– Мы с тобой, – объявил, – связаны гораздо крепче, чем ты думаешь. Мы связаны не только моей кровью…
– Опять ты об этом! – поморщилась я. – А кто меня обманул? Золотая рыбка! Кто обещал жениться?.. Женился? Ну, вот и отстань! Я сама разберусь.
Он остановился посредине комнаты и тихим голосом произнес:
– Я хочу на тебе жениться.
– Что?! – изумилась я. – Раньше нужно было об этом думать! Раньше! Теперь это просто смешно! Жених! – фыркнула я, окатив его взглядом. – Нашел дуру!
Он понурился от моих слов, однако не спеша продолжал:
– С тех пор, как я стал свободным…
– Ах, ты стал свободным! – перебила я его. – Ну, конечно! Теперь ты волен являться ко мне, хотя раньше ты сюда ни ногой. Теперь ты освободился от своей Зинаиды Васильевны…
При имени Зинаиды Васильевны он только рукой махнул:
– Я жил с пустотой.
– Теперь ты сам – пустота! – разозлилась я. – Иди кайся в другое место! Ступай на дачу, к Зинаиде! Она тебе очень обрадуется.
– Мне никто не нужен, кроме тебя. Ты пойми…
– Ничего я не хочу понимать! Может быть, ты забыл, но у нас здесь такое не принято! Такие браки не регистрируются.

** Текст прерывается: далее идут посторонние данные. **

-- ==== Sys2Proof/Laws/Requests.lean ====
section
/-! SUPPORT. What the taking of a control request gives, once for all requests: a request that CLU can take is acted on
with the queue's front IN_SERVICE, and its reply leaves the queue's rest. -/

namespace Sys2Proof.Machine

/-- A takeable request stands at the front of the queue and is the one taken for its kind. -/
theorem State.takeableOf_of_canTake {s : State} {kind : Nat} {q : ControlRequest} (h : s.CanTake kind q) :
    s.takeableOf kind = some q ∧ ∃ rest, s.clu.queue = q :: rest := by
  obtain ⟨_, hq, hw, hk, hl, hr⟩ := h
  cases hc : s.clu.queue with
  | nil => simp [hc] at hq
  | cons a b =>
    simp only [hc, List.head?_cons, Option.some.injEq] at hq
    subst hq
    simp [State.takeableOf, State.takeable, hc, hw, hk, hl, hr]

/-- A request that changes nothing leaves the state answered and no other. -/
theorem State.beginService_answer {s : State} {kind : Nat} {q : ControlRequest} (h : s.CanTake kind q)
    (payload : List Byte) : s.beginService.answer q payload = s.answered q payload := by
  obtain ⟨_, rest, hr⟩ := State.takeableOf_of_canTake h
  simp [State.beginService, State.answer, State.answered, State.placeReply, replyFrame, serveFront, hr]

/-- What taking a request gives: its owner's act on the state with the request IN_SERVICE, then the reply. -/
theorem takeRequest_of_canTake {s : State} {kind : Nat} {q : ControlRequest} (h : s.CanTake kind q)
    (act : List Byte → State → Acted) :
    takeRequest kind act s =
      (act q.payload s.beginService).state.answer q (act q.payload s.beginService).payload := by
  simp [takeRequest, (State.takeableOf_of_canTake h).1]

/-- A request that cannot be taken leaves the state as it is (notes/assumptions/1.md). -/
theorem takeRequest_of_not_takeable {s : State} {kind : Nat} (h : s.takeableOf kind = none)
    (act : List Byte → State → Acted) : takeRequest kind act s = s := by
  simp [takeRequest, h]

/-- A group request whose index names no group is refused without a catch-up (R119). -/
theorem groupRequest_of_none {payload : List Byte} (h : groupOf payload = none) (forms : Group → Bool)
    (act : GroupIx → Nat → State → Acted) (s : State) : groupRequest forms act payload s = s.says .outOfRange := by
  simp [groupRequest, h]

/-- A group request that forms a record of a group with four waiting after the catch-up is refused BUSY, the catch-up
taken (R119, R134). -/
theorem groupRequest_of_busy {payload : List Byte} {g : GroupIx} {s : State} (h : groupOf payload = some g)
    {forms : Group → Bool} (hf : forms ((s.catchUp g s.dating true).group g) = true)
    (hb : (s.catchUp g s.dating true).groupBusy g = true) (act : GroupIx → Nat → State → Acted) :
    groupRequest forms act payload s = (s.catchUp g s.dating true).says .busy := by
  simp only [groupRequest, h, hf, hb, and_self, if_true]

/-- Any other group request acts on what the catch-up leaves (R119). -/
theorem groupRequest_of_free {payload : List Byte} {g : GroupIx} {s : State} (h : groupOf payload = some g)
    {forms : Group → Bool}
    (hb : forms ((s.catchUp g s.dating true).group g) = false ∨ (s.catchUp g s.dating true).groupBusy g = false)
    (act : GroupIx → Nat → State → Acted) :
    groupRequest forms act payload s = act g s.dating (s.catchUp g s.dating true) := by
  rcases hb with hb | hb <;> simp only [groupRequest, h, hb, Bool.false_eq_true, false_and, and_false, if_false]

/-- A notice leaves the request queue, the reply list, the counters, the markers, the enables and the TICK mode. -/
theorem Control.notice_keeps (c : Control) (cls : NoticeClass) (f : List Fld) :
    (c.notice cls f).queue = c.queue ∧ (c.notice cls f).replies = c.replies ∧
      (c.notice cls f).counters = c.counters ∧ (c.notice cls f).markers = c.markers ∧
      (c.notice cls f).enables = c.enables ∧ (c.notice cls f).tick = c.tick ∧ (c.notice cls f).rx = c.rx ∧
      (c.notice cls f).tx = c.tx := by
  unfold Control.notice
  split
  · split <;> exact ⟨rfl, rfl, rfl, rfl, rfl, rfl, rfl, rfl⟩
  · exact ⟨rfl, rfl, rfl, rfl, rfl, rfl, rfl, rfl⟩

end Sys2Proof.Machine
end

Такого вообще не бывает, не морочь мне голову!
– Так ведь необязательно… необязательно здесь… – произнес он с болезненной робостью.
– Ах, вот что! – вскричала я, догадываясь. – Вот что ты мне предлагаешь! Переехать! Только чуточку подальше, чем мне предлагала мамаша…
– Все равно тебе здесь не жить…
– Да перестань ты меня пугать! Я не пропаду – не беспокойся! Я теперь, к твоему сведению, не иголка – не потеряюсь. Меня шесть американок поддержали. Слышал, может быть? По радио передавали.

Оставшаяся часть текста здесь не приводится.